Zayas has been a member of the LAByrinth Theater Company since 1992, a New York City-based traveling actors group. He branched out into television and film projects, and has diversified with guest roles in such popular television series such as New York Undercover, Person of Interest, FBI , NYPD Blue. At LAByrinth, he met his future wife, actress Liza Colón.

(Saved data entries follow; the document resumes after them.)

-- ==== Sys2Proof/Machine/Matrix.lean ====
section
/-! DEFINITION. The matrix unit: row moves, multiply-accumulate, tiles to and from memory, mirrored swaps (09 R203 to R212). -/
namespace Sys2Proof.Machine

/-! ### Tiles (R204, R205) -/

def tZb (t : Word) : Nat := t.toNat % 2 ^ 11
def tM (t : Word) : Nat := t.toNat / 2 ^ 16 % 64
def tN (t : Word) : Nat := t.toNat / 2 ^ 32 % 64
def tGap (t : Word) : Nat := t.toNat / 2 ^ 44 % 16
def tAstr (t : Word) : Nat := t.toNat / 2 ^ 48 % 256
def tBstr (t : Word) : Nat := t.toNat / 2 ^ 56

/-- Accumulator kinds: 0 FP32, 1 INT32, 2 XF. -/
def accBits (acc : Nat) : Nat := if acc = 2 then 64 else 32
def accPerRow (acc : Nat) : Nat := 512 / accBits acc
def accPitch (acc : Nat) : Nat := if acc = 2 then 6 else 3
/-- Accumulator rows that one tile row touches. -/
def tileRowSpan (acc : Nat) (t : Word) : Nat := (tN t + accPerRow acc - 1) / accPerRow acc
def tileRow (acc : Nat) (t : Word) (i q : Nat) : Nat := tZb t + accPitch acc * i + q
/-- The rows that a tile touches, ascending within each tile row. -/
def tileRows (acc : Nat) (t : Word) : List Nat :=
  (List.range (tM t)).flatMap fun i => (List.range (tileRowSpan acc t)).map fun q => tileRow acc t i q

/-- R205 step 1: whether the fields of a tile word are good; gap and bstr say whether those fields may be used. -/
def tileOk (t : Word) (gap bstr : Bool) : Bool :=
  1 ≤ tM t && tM t ≤ 48 && 1 ≤ tN t && tN t ≤ 48 && t.toNat / 2 ^ 38 % 64 = 0 && t.toNat / 2 ^ 22 % 1024 = 0
    && t.toNat / 2 ^ 11 % 32 = 0 && (gap || tGap t = 0) && (bstr || tBstr t = 0)

/-- The lowest row of a list that the activation may not name (R24, R205). -/
def lowestBad (s : State) (sl : Slot) (rows : List Nat) : Option Nat :=
  rows.foldl (fun acc r => if rowAccess s sl r then acc else match acc with
    | some x => some (min x r)
    | none => some r) none

/-- R205: the checks of a tile word at issue. -/
def withTile (s : State) (c : Nat) (i : Fin 4) (sl : Slot) (acc : Nat) (t : Word) (gap bstr : Bool) (f : State) : State :=
  if !tileOk t gap bstr then takeTrap s c i causeENGINE t sl.pc
  else match lowestBad s sl (tileRows acc t) with
    | some r => takeTrap s c i causeACCESS (BitVec.ofNat 64 r) sl.pc
    | none => f

/-- Element (i, j) of a tile, as bits. -/
def tileElem (k : Core) (acc : Nat) (t : Word) (i j : Nat) : Nat :=
  lane (rowValue k (tileRow acc t i (j / accPerRow acc))) (accBits acc) (j % accPerRow acc)

/-- A row of a tile with each element of it replaced. -/
def updateRow (k : Core) (acc : Nat) (t : Word) (i q : Nat) (f : Nat → Nat → Nat → Nat) : Vec :=
  let old := rowValue k (tileRow acc t i q)
  ofLanes (accBits acc) ((List.range (accPerRow acc)).map fun l =>
    let j := q * accPerRow acc + l
    if j < tN t then f i j (lane old (accBits acc) l) else lane old (accBits acc) l)

/-- A tile with each element replaced by f i j old, for the tile rows and row positions listed. -/
def updateRows (acc : Nat) (t : Word) (f : Nat → Nat → Nat → Nat) (k : Core) : List (Nat × Nat) → Core
  | [] => k
  | (i, q) :: rest => updateRows acc t f (setRow k (tileRow acc t i q) (updateRow k acc t i q f)) rest

def updateTile (k : Core) (acc : Nat) (t : Word) (f : Nat → Nat → Nat → Nat) : Core :=
  updateRows acc t f k ((List.range (tM t)).flatMap fun i => (List.range (tileRowSpan acc t)).map fun q => (i, q))

/-! ### Queueing and completing (R203) -/

def queueMat (s : State) (c : Nat) (i : Fin 4) (kind : MatKind) (need : Nat) : State :=
  let sl := getSlot s c i
  setSlot { s with nextId := s.nextId + 1 } c i { sl with mats := sl.mats ++ [⟨s.nextId, sl.pc, kind, need, []⟩] }

/-- The formats of MMAC (R207) as format codes of R77, and their accumulators. -/
def mmacFmt (f : Nat) : Nat :=
  match f with
  | 0 => 2
  | 1 => 3
  | 2 => 4
  | 3 => 5
  | 4 => 1
  | _ => 6
def mmacAcc (f : Nat) : Nat := match f with | 2 => 2 | 3 => 2 | 5 => 1 | _ => 0

/-- One product added to an accumulator element (R95, R96, R98). -/
def macStep (f : Nat) (sat : Bool) (acc : Nat) (a b : FVal) : Nat :=
  if mmacAcc f = 2 then xfEncode (xfAdd (xfDecode acc) (xfOfVal (fprod a b).1))
  else if mmacAcc f = 1 then
    let p : Int := match a, b with
      | .fin na ma _, .fin nb mb _ => (if na then -(ma : Int) else ma) * (if nb then -(mb : Int) else mb)
      | _, _ => 0
    let v := sintOf 32 acc + p
    toBits 32 (if sat then saturate (-(2 ^ 31)) (2 ^ 31 - 1) v else v)
  else (finish32 RNE (fsum RNE (fp32 acc) (fprod a b).1)).1

/-- Block pos of an operation. -/
def blockAt (m : MatOp) (pos : Nat) : Vec × Desc :=
  match m.blocks.find? (fun b => b.1 == pos) with
  | some b => b.2
  | none => (0, 0)

/-- A dot product in ascending k (R100). -/
def macRow (f : Nat) (sat : Bool) (a b : Vec × Desc) (acc : Nat) : Nat :=
  let fmt := mmacFmt f
  (List.range (512 / fmtBits fmt)).foldl (fun acc k =>
    macStep f sat acc (elementValue fmt a.2 (element a.1 fmt k)) (elementValue fmt b.2 (element b.1 fmt k))) acc

/-- R208: the population count added once. -/
def binStep (isAnd sat : Bool) (a b : Vec) (acc : Nat) : Nat :=
  let n := popCount (if isAnd then a &&& b else a ^^^ b).toNat 512
  let v := sintOf 32 acc + (n : Int)
  toBits 32 (if sat then saturate (-(2 ^ 31)) (2 ^ 31 - 1) v else v)

/-- A memory element taken into an accumulator (R210). An XF element is the significand and exponent that the format's decoding gives
(R391 allows any pair of the value; DESIGN CHOICE, log 88), and a NaN becomes the canonical one (DESIGN CHOICE, log 89). -/
def loadElem (acc fmt : Nat) (d : Desc) (bits : Nat) : Nat :=
  if acc = 1 then toBits 32 (sintOf 8 bits)
  else if acc = 2 then xfEncode (xfOfVal (elementValue fmt d bits))
  else (fencode fmtFP32 RNE (elementValue fmt d bits)).1

/-- Elements in a memory block of a format; a raw block holds one accumulator row. -/
def perBlock (acc fmt : Nat) : Nat := if fmt = 0 then accPerRow acc else 512 / fmtBits fmt
def blocksPerRow (acc fmt : Nat) (t : Word) : Nat := (tN t + perBlock acc fmt - 1) / perBlock acc fmt

/-- An MLOAD's blocks that have arrived, put into the tile: pos is the tile row with the block above bit 6. -/
def loadBlocks (acc fmt : Nat) (t : Word) (k : Core) : List (Nat × Vec × Desc) → Core
  | [] => k
  | (pos, v, d) :: rest =>
    let i := pos % 64
    let b := pos / 64
    let n := perBlock acc fmt
    let qs := (List.range (tileRowSpan acc t)).filter fun q =>
      rangesMeet (b * n) n (q * accPerRow acc) (accPerRow acc)
    let k := updateRows acc t (fun _ j old =>
      if b * n ≤ j && j < (b + 1) * n then
        (if fmt = 0 then lane v (accBits acc) (j - b * n) else loadElem acc fmt d (element v fmt (j - b * n)))
      else old) k (qs.map fun q => (i, q))
    loadBlocks acc fmt t k rest

/-- The rows that the blocks of an MLOAD write only in part: they stay poisoned (R342). -/
def partRows (acc fmt : Nat) (t : Word) (blocks : List (Nat × Vec × Desc)) : List Nat :=
  (List.range (tM t)).flatMap fun i => ((List.range (tileRowSpan acc t)).filter fun q =>
    (List.range (accPerRow acc)).any fun l =>
      let j := q * accPerRow acc + l
      tN t ≤ j || !blocks.any fun b => b.1 == i + 64 * (j / perBlock acc fmt)).map (tileRow acc t i)

/-- The rows an operation reads. -/
def MatOp.rowsRead (m : MatOp) : List Nat :=
  match m.kind with
  | .mrdv _ row => [row]
  | .mmac f _ t => tileRows (mmacAcc f) t
  | .mbin _ _ t => tileRows 1 t
  | _ => []

/-- What an operation whose operands have arrived does to the rows of its core (R206 to R210). -/
def landMat (k : Core) (m : MatOp) : Core :=
  match m.kind with
  | .mzero first count => zeroRows k first count
  | .mrdv _ _ => k
  | .mwrv row v => setRow k row v
  | .mmac f sat t => updateTile k (mmacAcc f) t fun x y acc => macRow f sat (blockAt m x) (blockAt m (tM t + y)) acc
  | .mbin isAnd sat t => updateTile k 1 t fun x y acc => binStep isAnd sat (blockAt m x).1 (blockAt m (tM t + y)).1 acc
  | .mload acc fmt t =>
    let k' := loadBlocks acc fmt t k m.blocks
    { k' with badRows := k'.badRows ++ (partRows acc fmt t m.blocks).filter fun r => k.badRows.contains r && !k'.badRows.contains r }

/-- A matrix operation whose operands have arrived takes effect (R203); a poisoned row traps (R342). -/
def completeMat (s : State) (c : Nat) (i : Fin 4) (m : MatOp) : State :=
  let k := getCore s c
  match m.rowsRead.find? (fun r => k.badRows.contains r) with
  | some r =>
    trapFrom 6 (homeMusic s (coreNode c) 3 (c % 4096 * 2 ^ 16 + r)) c i causeACCESS (BitVec.ofNat 64 r) m.epc
  | none =>
    match m.kind with
    | .mrdv vd row => modSlot s c i fun sl => sl.setReg ⟨.v, vd⟩ (rowValue k row)
    | _ => setCore s (landMat k m)

/-- The first operation of an aborted activation that may take effect: its blocks have arrived and no earlier operation of its
actor is due (R203). -/
def firstLate : List LateMat → List LateMat → Option LateMat
  | _, [] => none
  | before, m :: rest =>
    if m.accs.isEmpty && !before.any (fun x => x.launch == m.launch && x.actor == m.actor) then some m
    else firstLate (before ++ [m]) rest

/-- A matrix operation of an aborted activation takes effect on the rows that its actor owns (R29); rows that were parked are free.
A poisoned row stops it and is recorded (R342). -/
def landLate (s : State) (c : Nat) (m : LateMat) : State :=
  let k := getCore s c
  let rest := k.late.filter fun x => x.op.id != m.op.id
  let own (row : Nat) : Bool := match getActor s m.launch m.actor with | some a => a.owns row | none => false
  match m.op.rowsRead.find? (fun r => k.badRows.contains r) with
  | some r => homeMusic (setCore s { k with late := rest }) (coreNode c) 3 (c % 4096 * 2 ^ 16 + r)
  | none =>
    let t := landMat k m.op
    setCore s { k with late := rest
                       rows := (t.rows.filter fun r => own r.1).foldl (fun l r => putBy (·.1) r l) (k.rows.filter fun r => !own r.1)
                       badRows := k.badRows.filter fun r => !own r || t.badRows.contains r }

/-! ### Row moves (R206) -/

/-- R206: a row range that is not accessible traps with its lowest offending row, or with X[rs1] above 2,047. -/
def withRows (s : State) (c : Nat) (i : Fin 4) (sl : Slot) (first count : Nat) (f : State) : State :=
  match ((List.range (min count 2049)).map (first + ·)).find? (fun r => !rowAccess s sl r) with
  | some r => takeTrap s c i causeACCESS (BitVec.ofNat 64 r) sl.pc
  | none => f

def execMzero (b a : BitVec 5) (s : State) : Out :=
  issue s [xr a, xr b] [] fun s c i sl =>
    withRows s c i sl (sl.rx a).toNat (sl.rx b).toNat <|
      retire (queueMat s c i (.mzero (sl.rx a).toNat (sl.rx b).toNat) 0) c i 0 (sl.pc + 4)

def execMrdv (a d : BitVec 5) (s : State) : Out :=
  issue s [xr a] [vr d] fun s c i sl =>
    withRows s c i sl (sl.rx a).toNat 1 <|
      retire (queueMat (setSlot s c i (sl.claim [vr d])) c i (.mrdv d.toNat (sl.rx a).toNat) 0) c i 0 (sl.pc + 4)

def execMwrv (b a : BitVec 5) (s : State) : Out :=
  issue s [xr a, vr b] [] fun s c i sl =>
    withRows s c i sl (sl.rx a).toNat 1 <|
      retire (queueMat s c i (.mwrv (sl.rx a).toNat (sl.rv b)) 0) c i 0 (sl.pc + 4)

/-! ### Multiply-accumulate (R207, R208) -/

/-- The operand blocks of a tile: M rows of A, then N rows of B. -/
def operandVas (t a b : Word) : List Word :=
  (List.range (tM t)).map (fun i => a + BitVec.ofNat 64 (64 * tAstr t * i))
    ++ (List.range (tN t)).map (fun j => b + BitVec.ofNat 64 (64 * tBstr t * j))

def operandReads (op pos : Nat) : List Word → List (Nat × Nat) → List Req
  | va :: vs, (pa, key) :: ps => ⟨.readBlock pa, key, pa, va, .mat op pos⟩ :: operandReads op (pos + 1) vs ps
  | _, _ => []

/-- An operation keeps the blocks of some positions, whose reads have left; with none it is no operation. -/
def trimMat (sl : Slot) (op : Nat) (kept : List Nat) : Slot :=
  { sl with mats := if kept.isEmpty then sl.mats.filter (fun m => m.id != op)
                    else sl.mats.map fun m => if m.id == op then
                        { m with need := kept.length, blocks := m.blocks.filter fun b => kept.contains b.1 } else m,
            accs := sl.accs.map fun a => match a.dst with
              | .mat x pos => if x = op && !kept.contains pos then { a with dst := .none } else a
              | _ => a }

/-- The shared issue of MMAC and MBIN: the tile word, every block, then the reads (R207). -/
def tileReads (s : State) (c : Nat) (i : Fin 4) (sl : Slot) (acc : Nat) (t a b : Word) (kind : MatKind) : State :=
  withTile s c i sl acc t false true <|
    withChecked s c i sl .read 64 (operandVas t a b) fun ps =>
      match gate c sl (relaxedLoad sl) with
      | some w => stallSlot s c i w
      | none =>
        let op := s.nextId
        let s := queueMat s c i kind (tM t + tN t)
        retireOr (leaveReads c i (relaxedLoad sl) s (operandReads op 0 (operandVas t a b) ps)) c i (sl.pc + 4)
          (fun sl => trimMat sl op [])

def execMmac (f : BitVec 3) (sat : Bool) (b a d : BitVec 5) (s : State) : Out :=
  issue s [xr d, xr a, xr b] [] fun s c i sl =>
    tileReads s c i sl (mmacAcc f.toNat) (sl.rx d) (sl.rx a) (sl.rx b) (.mmac f.toNat sat (sl.rx d))

def execMbin (p sat : Bool) (b a d : BitVec 5) (s : State) : Out :=
  issue s [xr d, xr a, xr b] [] fun s c i sl =>
    tileReads s c i sl 1 (sl.rx d) (sl.rx a) (sl.rx b) (.mbin p sat (sl.rx d))

/-! ### Tiles to and from memory (R209, R210) -/

/-- An accumulator element as a value. -/
def accValue (acc : Nat) (bits : Nat) : FVal :=
  if acc = 2 then xfVal (xfDecode bits) else if acc = 1 then intVal (sintOf 32 bits) else fp32 bits

/-- A value as an element of a memory format other than DX (R91, R99): RNE, saturating for INT8; a NaN as the canonical one (DESIGN
CHOICE, log 89). -/
def storeElem (fmt : Nat) (v : FVal) : Nat :=
  match fmt with
  | 1 => (fencode fmtFP32 RNE v).1
  | 2 => (fencode fmtBF16 RNE v).1
  | 3 => (fencode fmtFP16 RNE v).1
  | _ => toBits 8 (toIntRange RNE (-128) 127 v).1

/-- A block of values in a memory format, with its descriptor (R92 to R94, R210). -/
def storeBlock (fmt gap : Nat) (xs : List FVal) : Vec × Desc :=
  if fmt = 4 || fmt = 5 then
    let r := dxBlock (fmt == 4) gap xs
    (BitVec.ofNat 512 (packElems (fmtBits fmt) r.1), r.2)
  else (BitVec.ofNat 512 (packElems (fmtBits fmt) (xs.map (storeElem fmt))), BitVec.ofNat 16 (fmt * 16))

Zayas played a corrupt police officer in 16 Blocks (2006) and an NYPD officer in Michael Clayton (2007). He is featured in the independent film Shadowboxing (2010), which appeared on the film festival circuit. He appears in Sylvester Stallone's feature film The Expendables (2010) and The Brothers Strause's film Skyline (2010). In 2012, Zayas played Ernie Trask, a hotel super, in the twelfth episode of season 1 of Person of Interest.
In the 2013 he portrayed Detective Esteban Flores in Jodi Arias: Dirty Little Secret a television movie about the murder of Travis Alexander.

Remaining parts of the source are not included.